10. On the other hand, a different view was taken by the Patna High Court in a case in which all the authorities are reviewed, Raghunandan Prasad Misra v. Bam Charan Manda (1918) 4 P.L.J. 94 and this case followed a decision of the Madras High Court in Muttia v. Appasami I.L.R. (1890) Mad. 504
11. The balance of authority, as the learned Judges of the Patna High Court say, is rather in favour of the view which I am taking that a fresh application for an order for possession can be made in the circumstances of this case. With regard to the case in Narain Das v. Hazari Lal, the learned Judges there expressed the view that if a fresh application complaining of obstruction were made under Rule 97 under a fresh warrant of possession, the mere fact that the application was made in respect of a fresh warrant for possession would involve that the application was in respect of a fresh obstruction. I am not myself disposed to agree with that view. I think that if in fact the obstruction is by the same person and in the same character, the mere fact that the decree-holder is applying under a fresh warrant of possession would not make the obstruction a fresh obstruction.

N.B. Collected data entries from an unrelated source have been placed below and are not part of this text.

/-! ### Memory and index: a run of bytes at `I` -/

/-- A run of bytes is stored at `I` where its addresses may be written (R203, R204). -/
theorem storeBytes_index_ok {s : State} (bytes : List Byte) (hlow : 0x200 ≤ indexAddr s 0)
    (hhigh : indexAddr s bytes.length ≤ 0x1000) : ∃ m, storeBytes (indexAddr s 0) s.mem bytes = .ok m :=
  ⟨_, storeBytes_ok bytes s.mem hlow hhigh⟩

/-- A run that was stored at `I` reads back byte by byte (R203, R204). -/
theorem peek_index_of_storeBytes_ok {s : State} {bytes : List Byte} {m : Memory}
    (hs : s.mem.wf = true) (h : storeBytes (indexAddr s 0) s.mem bytes = .ok m) {k : Nat}
    (hk : k < bytes.length) : m.peek (indexAddr s k) = bytes[k] := by
  rw [peek_of_storeBytes_ok hs h, overlaid, if_pos (indexAddr_mono s k.zero_le),
    ← indexAddr_zero_add s k, Nat.add_sub_cancel_left, List.getElem?_eq_getElem hk, Option.getD_some]

/-- A run that was stored at `I` left every byte outside it (R203, R204). -/
theorem peek_outside_of_storeBytes_ok {s : State} {bytes : List Byte} {m : Memory}
    (h : storeBytes (indexAddr s 0) s.mem bytes = .ok m) {a : Nat}
    (ha : a < indexAddr s 0 ∨ indexAddr s bytes.length ≤ a) : m.peek a = s.mem.peek a := by
  obtain ⟨rfl, -⟩ := storeBytes_inv h
  exact Memory.peek_pokes_other bytes s.mem ha

/-! ### Memory and index: LD B -/

@[simp] theorem length_bcdDigits (b : Byte) : (bcdDigits b).length = 3 := rfl

/-- The stored digits as numbers: a byte has at most three, so each fits its byte (R203). -/
theorem bcdDigits_toNat (b : Byte) :
    (bcdDigits b)[0].toNat = b.toNat / 100 ∧ (bcdDigits b)[1].toNat = b.toNat / 10 % 10 ∧
      (bcdDigits b)[2].toNat = b.toNat % 10 := by
  have := b.isLt
  simp only [bcdDigits, List.getElem_cons_zero, List.getElem_cons_succ, BitVec.toNat_ofNat]
  omega

/-- Settles O30: the three bytes stored are the digits. -/
theorem bcdStoresTheDigits : Obligations.BcdStoresTheDigits := by
  intro x s hs hlow hhigh
  obtain ⟨m, hm⟩ := storeBytes_index_ok (bcdDigits (readV s x)) hlow (Nat.succ_le_succ hhigh)
  have hget : ∀ k (hk : k < 3), m.peek (indexAddr s k) = (bcdDigits (readV s x))[k] :=
    fun k hk => peek_index_of_storeBytes_ok hs hm hk
  obtain ⟨h0, h1, h2⟩ := bcdDigits_toNat (readV s x)
  refine ⟨_, exec_ldB_iff.mpr (.inr ⟨m, hm, rfl⟩), ?_, ?_, ?_,
    fun a ha => peek_outside_of_storeBytes_ok hm ha, rfl⟩
  · rw [hget 0 (by decide), hget 1 (by decide), hget 2 (by decide), h0, h1, h2]
    omega
  · rw [hget 1 (by decide), h1]
    omega
  · rw [hget 2 (by decide), h2]
    omega

/-! ### Memory and index: LD [I], Vx and LD Vx, [I] -/

/-- The block that LD [I], Vx stored reads back as the registers (R204). -/
theorem peek_index_of_store_blockV {x r : Reg} {s : State} {m : Memory} (hs : s.mem.wf = true)
    (h : storeBytes (indexAddr s 0) s.mem (blockV s x) = .ok m) (hr : r ≤ x) :
    m.peek (indexAddr s r.val) = readV s r := by
  have hlen : r.val < (blockV s x).length := by
    rw [length_blockV]
    exact Nat.lt_succ_of_le hr
  rw [peek_index_of_storeBytes_ok hs h hlen, getElem_blockV]

/-- Settles O31: the block of registers is stored as one run. -/
theorem blockStoreWritesTheRegisters : Obligations.BlockStoreWritesTheRegisters := by
  intro x s hs hlow hhigh
  have hend : indexAddr s (blockV s x).length = indexAddr s x.val + 1 := by
    rw [length_blockV, indexAddr_succ]
  obtain ⟨m, hm⟩ := storeBytes_index_ok (blockV s x) hlow (by omega)
  exact ⟨_, exec_ldStore_iff.mpr (.inr ⟨m, hm, rfl⟩), fun r hr => peek_index_of_store_blockV hs hm hr,
    fun a ha => peek_outside_of_storeBytes_ok hm (by omega), rfl⟩

/-- Filling the registers from `V[0]` up with `n` bytes read at `I` (R205). -/
theorem getElem_fillV_index (s : State) (n : Nat) (r : Reg) :
    (fillV 0 ((List.range' (indexAddr s 0) n).map s.mem.peek) s.v)[r.val] =
      if r.val < n then s.mem.peek (indexAddr s r.val) else readV s r := by
  simp [getElem_fillV, readV]

/-- Settles O32: all the bytes are read, and fill the registers from `V[0]` up. -/
theorem blockLoadReadsTheRegisters : Obligations.BlockLoadReadsTheRegisters := by
  intro x s hhigh
  have hl := loadBytes_ok s.mem (a := indexAddr s 0) (n := x.val + 1) (.inr (Nat.succ_le_succ hhigh))
  refine ⟨_, exec_ldLoad_iff.mpr (.inr ⟨_, hl, rfl⟩), fun r => ?_, rfl⟩
  simp only [Fin.le_def, ← Nat.lt_succ_iff]
  exact getElem_fillV_index s (x.val + 1) r

/-- A block store that did not fault stored the registers, and its last address exists (R204). -/
theorem exec_ldStore_ok {x : Reg} {s t : State} (h : exec (.ldStore x) s = .next t)
    (ht : t.fault.active = false) :
    storeBytes (indexAddr s 0) s.mem (blockV s x) = .ok t.mem ∧ t.i = s.i ∧
      indexAddr s x.val ≤ 0xFFF := by
  obtain ⟨f, -, rfl⟩ | ⟨m, hm, rfl⟩ := exec_ldStore_iff.mp h
  · cases ht
  · refine ⟨hm, rfl, ?_⟩
    obtain ⟨-, hnil | ⟨-, hend⟩⟩ := storeBytes_inv hm
    · simpa [hnil] using length_blockV s x
    · rw [length_blockV] at hend
      exact Nat.le_of_succ_le_succ hend

/-- Settles O33: the load reads the bytes the store left (O32), and those are the registers. -/
theorem storeThenLoadRestoresTheRegisters : Obligations.StoreThenLoadRestoresTheRegisters := by
  intro x s t r hs h ht hmem hi
  obtain ⟨hm, hti, hhigh⟩ := exec_ldStore_ok h ht
  have haddr : ∀ k, indexAddr r k = indexAddr s k := indexAddr_congr (hi.trans hti)
  obtain ⟨u, hu, hregs, hframe⟩ := blockLoadReadsTheRegisters x r (by rw [haddr]; exact hhigh)
  refine ⟨u, hu, fun k => (hregs k).trans ?_, hframe⟩
  by_cases hk : k ≤ x
  · simp only [if_pos hk, haddr, hmem, peek_index_of_store_blockV hs hm hk]
  · simp only [if_neg hk]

12. For these reasons, I think that the decisions of the lower Courts were wrong, and that the appeal must be allowed with costs as against the party served.
13. I agree.
14. I agree. I am of opinion that the lower Courts were wrong in holding that the darkhast was untenable and barred in limine. The case they profess to follow, Vinayakrav Amrit v. Devrao Govind I.L.R. (1887) Bom. 473 does not, in my opinion, really decide that. On the facts of that case it was held that the decree-holder's application Was virtually an attempt to renew the old proceedings, i.e., it was a case of the continuance of an obstruction which might have been, but had not been, dealt with by an application under the rule corresponding to Rule 97 of Order XXI.
15. The suggestion was made that the obstruction was a fresh one and as to that the Court said this (p. 475)-
It has, however, been stated before us that the original obstruction was by a third parson, and that the present obstruction is by the judgment-debtor himself. No point was made of this before the Subordinate Judge. But assuming it to be the case, and that the present obstructor does not claim in any way through the third person who was in possession in 1877, which, however, is denied by the vakil for the opponent, it may be that, as three years have not elapsed since the applicant cams of age, summary proceedings might bo taken, under the Civil Procedure Code, to remove such an obstruction notwithstanding what occurred in 1877.
The reference to three years' limitation seems to show that the learned Judges thought that in the case of an obstruction by a different person, at any rate if that person is the judgment-debtor, a fresh darkhast followed by a fresh summary application is permissible. The question of the bar of limitation under Article 167 can only arise, in my opinion, if and when the darkhastdar having got his writ of possession makes a fresh application under Rule 97, and I agree with the learned Chief Justice in holding that that question must depend on whether the obstruction now offered is an obstruction by a different person, or an obstruction by the same person in different circumstances, that is a fresh obstruction, or whether it is merely a continuance of the same obstruction.